/-! ### State.record -/

@[simp] theorem State.record_a (f : FaultRecord) : (s.record f).a = s.a := rfl
@[simp] theorem State.record_x (f : FaultRecord) : (s.record f).x = s.x := rfl
@[simp] theorem State.record_y (f : FaultRecord) : (s.record f).y = s.y := rfl
@[simp] theorem State.record_sp (f : FaultRecord) : (s.record f).sp = s.sp := rfl
@[simp] theorem State.record_p (f : FaultRecord) : (s.record f).p = s.p := rfl
@[simp] theorem State.record_pc (f : FaultRecord) : (s.record f).pc = s.pc := rfl
@[simp] theorem State.record_running (f : FaultRecord) : (s.record f).running = s.running := rfl
@[simp] theorem State.record_haltCause (f : FaultRecord) : (s.record f).haltCause = s.haltCause := rfl
@[simp] theorem State.record_pending (f : FaultRecord) : (s.record f).pending = s.pending := rfl
@[simp] theorem State.record_ram (f : FaultRecord) : (s.record f).ram = s.ram := rfl
@[simp] theorem State.record_ntRam (f : FaultRecord) : (s.record f).ntRam = s.ntRam := rfl
@[simp] theorem State.record_palRam (f : FaultRecord) : (s.record f).palRam = s.palRam := rfl
@[simp] theorem State.record_strobe (f : FaultRecord) : (s.record f).strobe = s.strobe := rfl
@[simp] theorem State.record_index (f : FaultRecord) : (s.record f).index = s.index := rfl
@[simp] theorem State.record_ppu (f : FaultRecord) : (s.record f).ppu = s.ppu := rfl
@[simp] theorem State.record_cart (f : FaultRecord) : (s.record f).cart = s.cart := rfl
@[simp] theorem State.record_faults (f : FaultRecord) : (s.record f).faults = s.faults ++ [f] := rfl
@[simp] theorem State.record_loadDiag (f : FaultRecord) : (s.record f).loadDiag = s.loadDiag := rfl
@[simp] theorem State.record_params (f : FaultRecord) : (s.record f).params = s.params := rfl
@[simp] theorem State.record_draws (f : FaultRecord) : (s.record f).draws = s.draws := rfl
@[simp] theorem State.record_cycles (f : FaultRecord) : (s.record f).cycles = s.cycles := rfl
@[simp] theorem State.record_host (f : FaultRecord) : (s.record f).host = s.host := rfl
@[simp] theorem State.record_quit (f : FaultRecord) : (s.record f).quit = s.quit := rfl

/-! ### State.raiseNmi -/

@[simp] theorem State.raiseNmi_a : (s.raiseNmi).a = s.a := rfl
@[simp] theorem State.raiseNmi_x : (s.raiseNmi).x = s.x := rfl
@[simp] theorem State.raiseNmi_y : (s.raiseNmi).y = s.y := rfl
@[simp] theorem State.raiseNmi_sp : (s.raiseNmi).sp = s.sp := rfl
@[simp] theorem State.raiseNmi_p : (s.raiseNmi).p = s.p := rfl
@[simp] theorem State.raiseNmi_pc : (s.raiseNmi).pc = s.pc := rfl
@[simp] theorem State.raiseNmi_running : (s.raiseNmi).running = s.running := rfl
@[simp] theorem State.raiseNmi_haltCause : (s.raiseNmi).haltCause = s.haltCause := rfl
@[simp] theorem State.raiseNmi_pending : (s.raiseNmi).pending = some .nmi := rfl
@[simp] theorem State.raiseNmi_ram : (s.raiseNmi).ram = s.ram := rfl
@[simp] theorem State.raiseNmi_ntRam : (s.raiseNmi).ntRam = s.ntRam := rfl
@[simp] theorem State.raiseNmi_palRam : (s.raiseNmi).palRam = s.palRam := rfl
@[simp] theorem State.raiseNmi_strobe : (s.raiseNmi).strobe = s.strobe := rfl
@[simp] theorem State.raiseNmi_index : (s.raiseNmi).index = s.index := rfl
@[simp] theorem State.raiseNmi_ppu : (s.raiseNmi).ppu = s.ppu := rfl
@[simp] theorem State.raiseNmi_cart : (s.raiseNmi).cart = s.cart := rfl
@[simp] theorem State.raiseNmi_faults : (s.raiseNmi).faults = s.faults := rfl
@[simp] theorem State.raiseNmi_loadDiag : (s.raiseNmi).loadDiag = s.loadDiag := rfl
@[simp] theorem State.raiseNmi_params : (s.raiseNmi).params = s.params := rfl
@[simp] theorem State.raiseNmi_draws : (s.raiseNmi).draws = s.draws := rfl
@[simp] theorem State.raiseNmi_cycles : (s.raiseNmi).cycles = s.cycles := rfl
@[simp] theorem State.raiseNmi_host : (s.raiseNmi).host = s.host := rfl
@[simp] theorem State.raiseNmi_quit : (s.raiseNmi).quit = s.quit := rfl
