/-- Five data bits after a reset: the marker bit is at the bottom when the fifth comes in (R91, R92). -/
theorem serial_five_bits {c : Cart} {a1 a2 a3 a4 a5 : Word} {d1 d2 d3 d4 d5 : Byte} (hk : c.kind = .shiftBanked)
    (h1 : 0x8000 ≤ a1.toNat) (h2 : 0x8000 ≤ a2.toNat) (h3 : 0x8000 ≤ a3.toNat) (h4 : 0x8000 ≤ a4.toNat)
    (h5 : 0x8000 ≤ a5.toNat) (hd1 : d1.getLsbD 7 = false) (hd2 : d2.getLsbD 7 = false) (hd3 : d3.getLsbD 7 = false)
    (hd4 : d4.getLsbD 7 = false) (hd5 : d5.getLsbD 7 = false) (hshift : c.shift = 0b10000) :
    ((((c.cpuWrite a1 d1).cpuWrite a2 d2).cpuWrite a3 d3).cpuWrite a4 d4).cpuWrite a5 d5 =
      dispatched c a5 ([d1, d2, d3, d4, d5].foldl shiftIn 0b10000) := by
  have hreset : { c with shift := 0b10000 } = c := by rw [← hshift]
  have hmarker : (0b10000 : BitVec 5).getLsbD 0 = false ∧ (0b10000 : BitVec 5).getLsbD 1 = false ∧
      (0b10000 : BitVec 5).getLsbD 2 = false ∧ (0b10000 : BitVec 5).getLsbD 3 = false ∧
      (0b10000 : BitVec 5).getLsbD 4 = true := by decide
  obtain ⟨m0, m1, m2, m3, m4⟩ := hmarker
  conv_lhs => rw [← hreset]
  rw [serial_shift hk h1 hd1 m0,
    serial_shift hk h2 hd2 (by simp (disch := decide) only [Nat.reduceAdd, shiftIn_below, m1]),
    serial_shift hk h3 hd3 (by simp (disch := decide) only [Nat.reduceAdd, shiftIn_below, m2]),
    serial_shift hk h4 hd4 (by simp (disch := decide) only [Nat.reduceAdd, shiftIn_below, m3]),
    serial_dispatch hk h5 hd5 (by simp (disch := decide) only [Nat.reduceAdd, shiftIn_below, m4]),
    ← dispatched_withShift, hreset]
  rfl

/-- Settles O39: one write is a reset, a shift or a dispatch, and five writes are four shifts and a dispatch. -/
theorem serialPortSequence : Obligations.SerialPortSequence := by
  intro c a1 a2 a3 a4 a5 d1 d2 d3 d4 d5 hk h1 h2 h3 h4 h5
  refine ⟨fun s hs => ?_, serial_reset hk h1, fun hd => ⟨shiftIn c.shift d1, fun k => shiftIn_getLsbD c.shift d1, ?_⟩,
    fun hshift hd1 hd2 hd3 hd4 hd5 => ⟨_, ?_, ?_, ?_, ?_, ?_,
      serial_five_bits hk h1 h2 h3 h4 h5 hd1 hd2 hd3 hd4 hd5 hshift⟩⟩
  · rw [cpuWrite_cart (by omega), hs]
  · cases hmarker : c.shift.getLsbD 0 with
    | false => rw [if_pos rfl, ← serial_shift hk h1 hd hmarker]
    | true => rw [if_neg (by decide), ← serial_dispatch hk h1 hd hmarker]
  all_goals simp (disch := decide) only [List.foldl_cons, List.foldl_nil, Nat.reduceAdd, shiftIn_below, shiftIn_top]

end Sys2Proof.Machine
end

-- ---- Proofs: The loader ----
section
/-! SUPPORT. `loadGame`: the header, the image's bytes and the fills (R100 to R102, R440). -/

namespace Sys2Proof.Machine

/-! ### Memories made of bytes -/

/-- Below its first address a memory made of bytes is empty. -/
theorem Memory.read_ofBytes_below (l : List Byte) {a k : Nat} (hk : k < a) : (Memory.ofBytes a l).read k = Memory.unlisted :=
  Sparse.get_of_lt (Memory.ofBytes_wfFrom (le_refl _)) hk

/-- A memory made of bytes holds them in order. -/
theorem Memory.read_ofBytes (l : List Byte) (a k : Nat) :
    (Memory.ofBytes a l).read (a + k) = l[k]?.getD Memory.unlisted := by
  induction l generalizing a k with
  | nil => rfl
  | cons v rest ih =>
    cases k with
    | zero =>
      unfold Memory.ofBytes
      split
      · rename_i hv
        rw [Memory.read_ofBytes_below rest (by omega), hv]
        rfl
      · simp [Memory.read, Sparse.get]
    | succ k =>
      have hrest := ih (a + 1) k
      rw [show a + 1 + k = a + (k + 1) by omega] at hrest
      unfold Memory.ofBytes
      split
      · exact hrest
      · rw [Memory.read, Sparse.get, if_neg (by omega)]
        exact hrest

***

▶ _WHAT IS NEEDED_
Exactly as written, copy the lines from the one containing "cases k with" to the end of the entries, both ends included.

▶ _EXERCISE RESPONSE_
    cases k with
    | zero =>
      unfold Memory.ofBytes
      split
      · rename_i hv
        rw [Memory.read_ofBytes_below rest (by omega), hv]
        rfl
      · simp [Memory.read, Sparse.get]
    | succ k =>
      have hrest := ih (a + 1) k
      rw [show a + 1 + k = a + (k + 1) by omega] at hrest
      unfold Memory.ofBytes
      split
      · exact hrest
      · rw [Memory.read, Sparse.get, if_neg (by omega)]
        exact hrest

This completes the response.